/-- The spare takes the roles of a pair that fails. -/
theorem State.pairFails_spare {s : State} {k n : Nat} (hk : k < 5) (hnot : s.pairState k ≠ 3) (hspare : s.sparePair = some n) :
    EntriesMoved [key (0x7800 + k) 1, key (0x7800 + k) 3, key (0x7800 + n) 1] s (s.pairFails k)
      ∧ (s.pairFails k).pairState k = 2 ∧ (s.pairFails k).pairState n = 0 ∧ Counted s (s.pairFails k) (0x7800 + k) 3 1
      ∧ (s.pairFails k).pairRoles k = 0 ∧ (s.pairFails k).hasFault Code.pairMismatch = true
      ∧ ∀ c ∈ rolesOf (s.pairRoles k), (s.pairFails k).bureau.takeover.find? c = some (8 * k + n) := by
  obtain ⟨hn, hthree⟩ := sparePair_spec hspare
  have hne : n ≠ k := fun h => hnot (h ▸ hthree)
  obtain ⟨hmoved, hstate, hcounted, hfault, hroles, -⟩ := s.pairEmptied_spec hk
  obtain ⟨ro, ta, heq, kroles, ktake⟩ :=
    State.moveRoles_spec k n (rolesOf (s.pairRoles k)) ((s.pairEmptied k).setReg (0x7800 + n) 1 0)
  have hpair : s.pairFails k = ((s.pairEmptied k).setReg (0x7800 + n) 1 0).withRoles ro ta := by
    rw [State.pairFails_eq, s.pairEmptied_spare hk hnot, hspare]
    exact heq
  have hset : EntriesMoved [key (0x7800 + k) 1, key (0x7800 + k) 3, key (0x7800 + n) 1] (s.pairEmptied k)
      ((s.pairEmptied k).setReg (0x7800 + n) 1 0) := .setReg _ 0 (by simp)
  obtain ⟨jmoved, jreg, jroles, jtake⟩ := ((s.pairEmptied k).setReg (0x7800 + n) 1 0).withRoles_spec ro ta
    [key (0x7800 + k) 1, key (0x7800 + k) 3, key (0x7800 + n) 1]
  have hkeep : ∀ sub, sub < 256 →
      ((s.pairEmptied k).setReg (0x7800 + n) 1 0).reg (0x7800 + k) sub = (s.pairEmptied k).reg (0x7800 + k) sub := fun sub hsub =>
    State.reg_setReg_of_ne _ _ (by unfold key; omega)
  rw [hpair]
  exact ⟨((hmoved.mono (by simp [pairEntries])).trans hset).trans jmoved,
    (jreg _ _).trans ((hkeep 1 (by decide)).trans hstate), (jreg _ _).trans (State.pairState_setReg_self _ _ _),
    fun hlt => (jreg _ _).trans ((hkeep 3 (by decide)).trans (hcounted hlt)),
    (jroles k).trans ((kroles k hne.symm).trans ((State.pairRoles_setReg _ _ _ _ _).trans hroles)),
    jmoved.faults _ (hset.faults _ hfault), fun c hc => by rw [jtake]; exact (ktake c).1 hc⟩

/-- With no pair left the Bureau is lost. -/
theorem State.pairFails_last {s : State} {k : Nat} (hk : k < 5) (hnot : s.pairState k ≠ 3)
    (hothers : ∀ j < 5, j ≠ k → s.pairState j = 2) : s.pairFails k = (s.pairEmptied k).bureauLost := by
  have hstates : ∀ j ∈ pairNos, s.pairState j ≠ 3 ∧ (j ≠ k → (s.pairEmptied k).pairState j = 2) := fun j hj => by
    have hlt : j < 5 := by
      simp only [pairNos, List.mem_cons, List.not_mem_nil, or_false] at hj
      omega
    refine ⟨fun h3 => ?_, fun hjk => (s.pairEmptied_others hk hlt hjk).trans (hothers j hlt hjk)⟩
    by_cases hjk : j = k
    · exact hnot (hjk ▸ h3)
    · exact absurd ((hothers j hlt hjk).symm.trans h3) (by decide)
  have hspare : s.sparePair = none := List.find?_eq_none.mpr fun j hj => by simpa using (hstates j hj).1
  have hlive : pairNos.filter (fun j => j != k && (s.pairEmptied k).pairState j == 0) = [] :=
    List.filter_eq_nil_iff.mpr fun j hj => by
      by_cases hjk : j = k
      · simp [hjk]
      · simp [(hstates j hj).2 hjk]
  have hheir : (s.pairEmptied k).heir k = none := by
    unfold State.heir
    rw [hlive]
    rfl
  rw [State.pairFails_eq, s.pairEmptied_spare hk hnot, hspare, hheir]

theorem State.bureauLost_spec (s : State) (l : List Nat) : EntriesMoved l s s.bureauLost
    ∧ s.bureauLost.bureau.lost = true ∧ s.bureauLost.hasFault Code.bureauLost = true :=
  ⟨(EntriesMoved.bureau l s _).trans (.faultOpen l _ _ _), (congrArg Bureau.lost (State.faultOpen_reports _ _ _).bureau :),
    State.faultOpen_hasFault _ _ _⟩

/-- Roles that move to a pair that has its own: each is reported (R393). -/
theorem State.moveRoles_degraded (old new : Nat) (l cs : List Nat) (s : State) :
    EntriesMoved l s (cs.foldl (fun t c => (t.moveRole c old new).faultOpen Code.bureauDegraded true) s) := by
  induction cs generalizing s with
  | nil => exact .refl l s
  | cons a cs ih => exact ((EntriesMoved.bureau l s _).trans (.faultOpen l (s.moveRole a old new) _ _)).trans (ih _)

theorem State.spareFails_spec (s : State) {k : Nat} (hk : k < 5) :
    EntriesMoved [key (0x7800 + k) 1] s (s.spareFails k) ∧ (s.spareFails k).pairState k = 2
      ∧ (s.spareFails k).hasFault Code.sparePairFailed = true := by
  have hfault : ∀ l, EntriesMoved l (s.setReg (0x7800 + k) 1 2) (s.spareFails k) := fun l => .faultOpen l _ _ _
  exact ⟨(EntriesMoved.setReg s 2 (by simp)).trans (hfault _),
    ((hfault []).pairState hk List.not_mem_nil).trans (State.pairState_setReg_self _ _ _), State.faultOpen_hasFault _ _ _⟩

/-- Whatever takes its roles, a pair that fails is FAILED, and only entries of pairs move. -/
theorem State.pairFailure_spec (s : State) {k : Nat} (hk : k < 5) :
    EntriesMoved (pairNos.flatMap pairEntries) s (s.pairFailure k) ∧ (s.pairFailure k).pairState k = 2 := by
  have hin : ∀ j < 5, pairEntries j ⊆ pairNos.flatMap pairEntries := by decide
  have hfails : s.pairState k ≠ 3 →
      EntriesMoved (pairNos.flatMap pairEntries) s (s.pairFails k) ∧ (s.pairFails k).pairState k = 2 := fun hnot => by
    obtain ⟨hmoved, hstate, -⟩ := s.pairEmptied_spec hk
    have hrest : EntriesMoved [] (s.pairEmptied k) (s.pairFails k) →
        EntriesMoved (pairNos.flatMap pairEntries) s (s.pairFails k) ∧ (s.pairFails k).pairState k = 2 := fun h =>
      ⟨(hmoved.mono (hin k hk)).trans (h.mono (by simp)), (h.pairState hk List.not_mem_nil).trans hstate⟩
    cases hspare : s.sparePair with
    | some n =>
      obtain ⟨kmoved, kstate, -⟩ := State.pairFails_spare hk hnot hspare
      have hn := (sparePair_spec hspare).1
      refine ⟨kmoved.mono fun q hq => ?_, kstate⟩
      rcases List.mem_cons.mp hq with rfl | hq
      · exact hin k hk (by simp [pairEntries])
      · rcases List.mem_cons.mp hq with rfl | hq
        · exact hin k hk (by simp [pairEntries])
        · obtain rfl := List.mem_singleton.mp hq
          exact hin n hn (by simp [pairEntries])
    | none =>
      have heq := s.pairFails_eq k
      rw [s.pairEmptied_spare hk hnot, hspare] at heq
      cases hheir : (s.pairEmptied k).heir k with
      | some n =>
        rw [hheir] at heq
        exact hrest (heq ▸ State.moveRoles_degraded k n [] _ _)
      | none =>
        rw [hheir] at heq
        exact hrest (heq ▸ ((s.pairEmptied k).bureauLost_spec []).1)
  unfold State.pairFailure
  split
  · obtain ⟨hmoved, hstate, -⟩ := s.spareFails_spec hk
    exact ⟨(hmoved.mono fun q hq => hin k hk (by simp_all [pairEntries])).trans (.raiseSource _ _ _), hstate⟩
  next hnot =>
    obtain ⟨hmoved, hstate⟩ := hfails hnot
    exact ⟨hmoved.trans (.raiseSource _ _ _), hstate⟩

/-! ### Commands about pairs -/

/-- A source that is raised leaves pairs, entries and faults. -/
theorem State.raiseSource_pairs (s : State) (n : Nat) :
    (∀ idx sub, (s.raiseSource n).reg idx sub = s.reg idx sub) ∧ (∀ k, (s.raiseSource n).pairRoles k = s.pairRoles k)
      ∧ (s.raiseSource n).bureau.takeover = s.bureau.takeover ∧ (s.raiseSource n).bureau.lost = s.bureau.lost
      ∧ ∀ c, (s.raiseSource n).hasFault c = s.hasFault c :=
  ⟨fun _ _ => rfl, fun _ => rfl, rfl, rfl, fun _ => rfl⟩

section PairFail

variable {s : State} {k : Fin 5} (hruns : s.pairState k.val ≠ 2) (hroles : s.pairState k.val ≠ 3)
...
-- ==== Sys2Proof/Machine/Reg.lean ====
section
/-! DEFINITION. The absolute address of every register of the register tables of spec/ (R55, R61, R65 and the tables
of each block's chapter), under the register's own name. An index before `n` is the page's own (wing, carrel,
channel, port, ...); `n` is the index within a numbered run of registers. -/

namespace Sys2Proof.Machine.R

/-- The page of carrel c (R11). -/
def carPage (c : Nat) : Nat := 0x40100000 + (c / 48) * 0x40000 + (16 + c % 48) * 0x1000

▶ **TASK DETAILS**:
Whenever a line includes the word "mono", pull it out of the entries.

▶ **WRITTEN ANSWER**:
  exact ⟨((hmoved.mono (by simp [pairEntries])).trans hset).trans jmoved,
      ⟨(hmoved.mono (hin k hk)).trans (h.mono (by simp)), (h.pairState hk List.not_mem_nil).trans hstate⟩
      refine ⟨kmoved.mono fun q hq => ?_, kstate⟩
    exact ⟨(hmoved.mono fun q hq => hin k hk (by simp_all [pairEntries])).trans (.raiseSource _ _ _), hstate⟩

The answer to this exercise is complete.